Once the hypothetical contract has been drawn, the employment status indicators mentioned above are used to determine if the contract is one of employment or self-employment.
What happens if you get the employment status wrong?
Employment status is a significant risk and is always reviewed during HMRC compliance checks. If HMRC disputes a worker’s status, they will assess Income tax and NI liabilities for the past six completed tax years if the worker is a sole trader. For those engaged through a PSC or intermediary, assessments will start from April 2021, provided the end client is a medium or large entity in the private sector.
Summary
In the Autumn Statement 2024, the Government announced the recruitment and training of 500 new compliance officers. Furthermore, during a speech marking the 20th anniversary of HMRC, hosted by the Chartered Institute of Taxation (‘CIOT’) and Institute of Chartered Accountants (‘ICA’), the Exchequer Secretary James Murray MP revealed that an additional 600 compliance staff will begin work on early 2025. The use of AI will also help better target cases for review.
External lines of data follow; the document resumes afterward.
-- ==== Sys2Proof/Machine/Exchange.lean ====
section
/-! DEFINITION. Sys2Proof/Machine/Exchange.lean: the exchange of entries, rows and terms (R121 to R140, R158, R159): count headers, what a
sending operation sends, what a receive checks and where its items land, over edges, over links and within a region. -/

namespace Sys2Proof.Machine

/-! ### Count headers (R122) -/

/-- A count header. -/
def countHeader (count router member via dest src pass tag epoch step rowBytes entryBytes : Nat) : Bytes :=
  leBytes 8 (1 + pass * 2 ^ 8 + src * 2 ^ 9 + dest * 2 ^ 12 + via * 2 ^ 15 + member * 2 ^ 16 + router * 2 ^ 26 + count * 2 ^ 33) ++
    leBytes 8 tag ++ leBytes 8 (step % 2 ^ 16 + epoch % 2 ^ 32 * 2 ^ 32) ++ leBytes 8 (rowBytes + entryBytes * 2 ^ 32) ++ zeros 32

def hdCount (h : Bytes) : Nat := bits (field h 0 8) 56 33
def hdRouter (h : Bytes) : Nat := bits (field h 0 8) 32 26
def hdMember (h : Bytes) : Nat := bits (field h 0 8) 25 16
def hdPass (h : Bytes) : Nat := bits (field h 0 8) 8 8
def hdKind (h : Bytes) : Nat := field h 0 1
def hdTag (h : Bytes) : Nat := field h 8 8
def hdEpoch (h : Bytes) : Nat := field h 20 4
def hdStep (h : Bytes) : Nat := field h 16 2
def hdRowBytes (h : Bytes) : Nat := field h 24 4
def hdEntryBytes (h : Bytes) : Nat := field h 28 2
/-- A header as a gateway re-issues it to a region (R123). -/
def viaGateway (h : Bytes) (g n : Nat) : Bytes :=
  leBytes 8 (putBits (putBits (putBits (field h 0 8) 56 33 n) 15 15 1) 14 12 g) ++ h.drop 8

/-! ### Manifests and entries (R117, R119, R124) -/

/-- View of the operation's DESC. -/
def Op.view (x : Op) : Nat := viewAt x.cmd.list x.o.desc
/-- Router of the exchange: that of a COMBINE's own field, else that of the view. -/
def Op.vRouter (x : Op) : Nat := if x.o.cell 8 then x.o.router else vwRouter x.view
/-- Its entry, as latched. -/
def Op.vRt (x : Op) : BitVec 512 := x.run.routers.getD x.vRouter 0
/-- Its placement table. -/
def Op.vTable (x : Op) : Bytes := x.table x.vRouter
/-- Entry size S of its router. -/
def Op.entryBytes (x : Op) : Nat := entrySize (rtK x.vRt)
/-- Directory bytes D. -/
def Op.dirBytes (x : Op) : Nat := dirSize (plM x.vTable)
/-- Lane of a member. -/
def Op.memberLane (x : Op) (member : Nat) : Nat := 8 + (plIndex x.vTable member).getD 0

/-- Directory entry of a lane of the manifest at an entry of the list: OFFSET, COUNT, PASS. -/
def State.dirAt (s : State) (x : Op) (e lane : Nat) : Nat × Nat × Nat :=
  let w := leNat (s.getAt x e (16 * lane) 8)
  (bits w 63 32, bits w 23 0, bits w 24 24)

def meToken (e : Bytes) : Nat := field e 0 3
def meSourceRegion (e : Bytes) : Nat := bits (field e 0 8) 26 24
def meMask (e : Bytes) : Nat := bits (field e 0 8) 52 37
def meSlots (e : Bytes) : Nat := bits (field e 0 8) 57 53
def mePos (e : Bytes) : Nat := field e 8 3
/-- Slot s of an entry. -/
def meSlot (e : Bytes) (i : Nat) : Nat := field e (16 + 8 * i) 8
def slRank (w : Nat) : Nat := bits w 48 45
def slCopy (w : Nat) : Nat := bits w 44 42
def slExpert (w : Nat) : Nat := bits w 41 32
def slWeight (w : Nat) : Nat := bits w 31 0
/-- Address of the copy that a slot names. -/
def slPlace (t : Bytes) (w : Nat) : Nat := plCopy t (slExpert w) (slCopy w)
/-- Used slots of an entry. -/
def meSlotsOf (e : Bytes) : List Nat := (List.range (meSlots e)).map (meSlot e)
/-- Whether a slot's copy resides in region g of this engine. -/
def residesAt (t : Bytes) (g : Nat) (w : Nat) : Bool := cpMember (slPlace t w) == plSelf t && cpRegion (slPlace t w) == g
/-- The lane that an entry goes to: that of its copies (R114). -/
def meLane (t : Bytes) (e : Bytes) : Nat := laneOf t (slPlace t (meSlot e 0))

/-- The part of an entry for region g (R123): its slots there, compacted, and their ranks; none when there is none. -/
def splitEntry (t : Bytes) (g size : Nat) (e : Bytes) : Option Bytes :=
  let mine := (meSlotsOf e).filter (residesAt t g)
  if mine.isEmpty then none
  else
    let w := putBits (putBits (field e 0 8) 52 37 (maskOf (mine.map slRank))) 57 53 mine.length
    some (fit size (leBytes 8 w ++ (e.drop 8).take 8 ++ mine.flatMap (leBytes 8 ·)))

/-- Overwrite bytes at an offset. -/
def patch (bs : Bytes) (off : Nat) (new : Bytes) : Bytes := bs.take off ++ new ++ bs.drop (off + new.length)

/-- An entry with its weights copied from the record at its SOURCE_POS (R121); it keeps its size. The record tensor is that of entry rec:
DESC + 1 of an operation that sends a manifest (log 115). -/
def State.weighed (s : State) (x : Op) (rec : Nat) (e : Bytes) : Bytes :=
  fit x.entryBytes ((List.range (meSlots e)).foldl (fun b i =>
    let w := meSlot e i
    patch b (16 + 8 * i) (s.getAt x rec (recordSize (rtK x.vRt) * mePos e + 16 * (slRank w + 1)) 4)) e)

/-- Entries from number i on of a lane of the manifest at DESC, n of them, with their weights; they are written back and enter the
digest as sent (R121, R244). -/
def State.takeEntries (s : State) (x : Op) (rec lane i n : Nat) : State × List Bytes :=
  let off := (s.dirAt x x.o.desc lane).1
  (List.range n).foldl (fun (acc : State × List Bytes) k =>
    let a := off + x.entryBytes * (i + k)
    let e := acc.1.weighed x rec (acc.1.getAt x x.o.desc a x.entryBytes)
    let s1 := acc.1.putAt x x.o.desc a e
    let s2 := match x.g.sorted.get? (x.key x.o.desc) with
      | none => s1
      | some (ρ, pass, start) => s1.modDigest x ρ fun d =>
          if pass = 0 then { d with manifest := patch d.manifest (start + a) e } else { d with spill := patch d.spill (start + a) e }
    (s2, acc.2 ++ [e])) (s, [])

/-! ### What a sending operation sends -/

/-- A stream ready to leave. -/
structure Outgoing where
  header : Bytes
  items : List (Nat × Bytes)
  lane : Nat
  first : Nat
  deriving DecidableEq, Repr

/-- Where a sending operation's stream goes: a region, or the lane of a port's member. -/
def State.sendKey (s : State) (x : Op) : Nat :=
  if x.o.slot = 6 then x.o.region
  else if x.o.slot = 7 then x.memberLane ((s.peerOf x.r x.o.port).getD 0) else x.r

/-- Lanes that an operation sends, with what R50 takes of each. -/
def Op.taken (x : Op) : List (Nat × Nat) := ((x.takes.zipIdx).filter fun e => e.1.1 != 0).map fun e => (e.2, e.1.1)

/-- Streams of this part that were sent or received by operations of a kind of view, in order. -/
def Op.streams (x : Op) (sent : Bool) (kind phase : Nat) (returning : Bool) : List Stream :=
  x.g.streams.filter fun t => t.sent == sent && t.kind == kind && t.phase == phase && t.returning == returning && t.router == x.vRouter

/-- Whether two entries of the running command's list name one tensor. -/
def Op.same (x : Op) (i j : Nat) : Bool := surelySame (some x.cmd.list) i j

/-- Entries of a lane that earlier operations sent from the manifest at DESC. -/
def Op.already (x : Op) (lane : Nat) : Nat :=
  ((x.g.streams.filter fun t => t.sent && t.phase == 0 && x.same t.entry x.o.desc).map fun t =>
    if t.kind = 3 then (if t.lane = lane then (t.items.filter fun e => e.1 == x.r).length else 0)
    else (t.items.filter fun e => e.1 == lane).length).sum

/-- The row bytes that headers of a view carry. -/
def Op.headerRow (x : Op) : Nat := if vwReturn x.view then itemBytes x.run.routers x.cmd.list x.o.desc else rtRowBytes x.vRt

/-- The header that an operation's own view makes (R122). -/
def State.ownHeader (s : State) (x : Op) (count dest pass : Nat) : Bytes :=
  countHeader count x.vRouter s.self 0 dest x.r pass (plTag x.vTable) s.membership.epoch x.step x.headerRow x.entryBytes

/-- Items of region r's part that LINK_SENDs of a phase have sent to a lane in a pass. -/
def Op.merged (x : Op) (phase lane pass r : Nat) : Nat :=
  (((x.streams true 3 phase false).filter fun t => t.lane == lane && hdPass t.header == pass).map fun t =>
    (t.items.filter fun e => e.1 == r).length).sum

/-- What region r forwarded for a lane in a pass and no LINK_SEND has sent yet (R131). -/
def Op.forwarded (x : Op) (phase lane pass r : Nat) : List Bytes :=
  (((x.streams false 2 phase false).filter fun t => t.lane == r && hdPass t.header == pass).flatMap fun t =>
    (t.items.filter fun e => e.1 == lane).map (·.2)).drop (x.merged phase lane pass r)

/-- The ENTRY phase of a send (R129, R131, R123). -/
def State.outEntries (s : State) (x : Op) : State × Outgoing :=
  let key := s.sendKey x
  match vwKind x.view with
  | 3 =>
    let want := (x.taken.map (·.2)).sum
    let (off, count, pass) := s.dirAt x x.o.desc key
    let i := x.already key
    let (s1, own) := s.takeEntries x (x.o.desc + 1) key i (min want (count - i))
    let others := ((List.range 8).filter (· != x.r)).flatMap fun r => (x.forwarded 0 key pass r).map fun e => (r, e)
    let items := ((own.map fun e => (x.r, e)) ++ others).take want
    -- ascending source region, each part in its received order
    let sorted := (List.range 8).flatMap fun r => items.filter fun e => e.1 == r
    (s1, ⟨s.ownHeader x items.length 0 pass, sorted, key, (off - x.dirBytes) / max x.entryBytes 1 + i⟩)
  | 4 =>
    let t := (x.streams false 3 0 false).find? fun t =>
      !(x.streams true 4 0 false).any fun u => u.lane == key && u.first == t.lane && hdPass u.header == hdPass t.header
    match t with
    | none => (s, ⟨s.ownHeader x 0 key 0, [], key, 0⟩)
    | some t =>
      let items := ((t.items.zipIdx).filterMap fun e => (splitEntry x.vTable key x.entryBytes e.1.2).map fun b => (e.2, b)).take
        ((x.taken.map (·.2)).sum)
      (s, ⟨viaGateway t.header key items.length, items, key, t.lane⟩)
  | k =>
    let (s1, items) := x.taken.foldl (fun (acc : State × List (Nat × Bytes)) e =>
      let (s2, es) := acc.1.takeEntries x (x.o.desc + 1) e.1 (x.already e.1) e.2
      (s2, acc.2 ++ es.map fun b => (e.1, b))) (s, [])
    let lane := if k = 1 then key else ((x.taken.map (·.1)).head?).getD 8
    let (off, _, pass) := s.dirAt x x.o.desc lane
    (s1, ⟨s.ownHeader x items.length (if k = 1 then key else 0) pass, items, key,
      (off - x.dirBytes) / max x.entryBytes 1 + x.already lane⟩)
This initiative, along with investments to modernize HMRC systems and new legislation aimed at tackling non-compliant tax avoidance, is expected to raise £6.5 billion per year by 2029/30. It is anticipated that HMRC compliance activity will increase in the 2025/26 and subsequent tax years.
Understanding employment status can be complex, as even judges have arrived at different decisions based on seemingly similar facts. However, the tax cases mentioned below should be reviewed and lessons learnt taken on board and implemented.
Our article in the Winter Employment Tax Briefing offers guidance on navigating the complexities of employment status, drawing lessons from recent cases involving media celebrity Kaye Adams (AHPL v HMRC EWCA Civ 501) and PGMOL v HMRC [2024] UKSC 29.
Additionally, HMRC has produced guidance on how to comply with IR35 OPW rules to avoid common mistakes.
What can companies do to remain compliant?
It is anticipated that HMRC will use the guidance to assess companies’ employment status processes, controls, and governance, so it is recommended that you review your Off Payroll Worker population to ensure that the correct employment status determination has been made. As shown in recent cases such as Phil Thompson’s (UT Neutral citation number: [2025] UKUT 00094 (TCC) UT (Tax & Chancery) Case Number: UT-2024-000044), having a robust contract which is a true reflection of the working relationship (i.e. self-employment will help defend any employment status challenge by HMRC. You should also review and amend your employment status processes, as necessary to comply with the prevailing case law.